*** Opening Given data ***
-- ==== Sys2Proof/Laws/Safety.lean ====
section
/-! SUPPORT. What the host's scheduling of further turns can do to the notions of Safety.lean: it stops nothing and keeps the
invariants; and when the next move is the block's. -/

namespace Sys2Proof.Machine

@[simp] theorem standingStop_schedule (turns : List Turn) (s : State) :
    standingStop (schedule turns s) = standingStop s := rfl

@[simp] theorem busy_schedule (turns : List Turn) (s : State) : busy (schedule turns s) = busy s := rfl

@[simp] theorem schedule_nil (s : State) : schedule [] s = s := by simp [schedule]

@[simp] theorem newEvents_schedule (turns : List Turn) (s t : State) :
    newEvents (schedule turns s) t = newEvents s t := rfl

theorem StateInvariant.schedule {turns : List Turn} {s : State} (h : StateInvariant s)
    (ht : ∀ w n, Turn.primitive w n ∉ turns) : StateInvariant (schedule turns s) :=
  { h with primitiveFree := fun w n hm => (List.mem_append.mp hm).elim (h.primitiveFree w n) (ht w n) }

theorem blockMoves_of_nil {s : State} (h : s.agenda = []) : BlockMoves s := by simp [BlockMoves, fetch, h]

/-- A waiting host lets the block move while a read goes on. -/
theorem blockMoves_of_waitDone {s : State} {rest : List Turn} (h : s.agenda = .waitDone :: rest)
    (hb : busy s = true) : BlockMoves s := by simp [BlockMoves, fetch, h, hb]

end Sys2Proof.Machine
end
*** Closing Given data ***
Exercise requirements:
Report each line of the data that includes the string "List".

Response for this exercise:
@[simp] theorem standingStop_schedule (turns : List Turn) (s : State) :
@[simp] theorem busy_schedule (turns : List Turn) (s : State) : busy (schedule turns s) = busy s := rfl
@[simp] theorem newEvents_schedule (turns : List Turn) (s t : State) :
theorem StateInvariant.schedule {turns : List Turn} {s : State} (h : StateInvariant s)
  { h with primitiveFree := fun w n hm => (List.mem_append.mp hm).elim (h.primitiveFree w n) (ht w n) }
theorem blockMoves_of_waitDone {s : State} {rest : List Turn} (h : s.agenda = .waitDone :: rest)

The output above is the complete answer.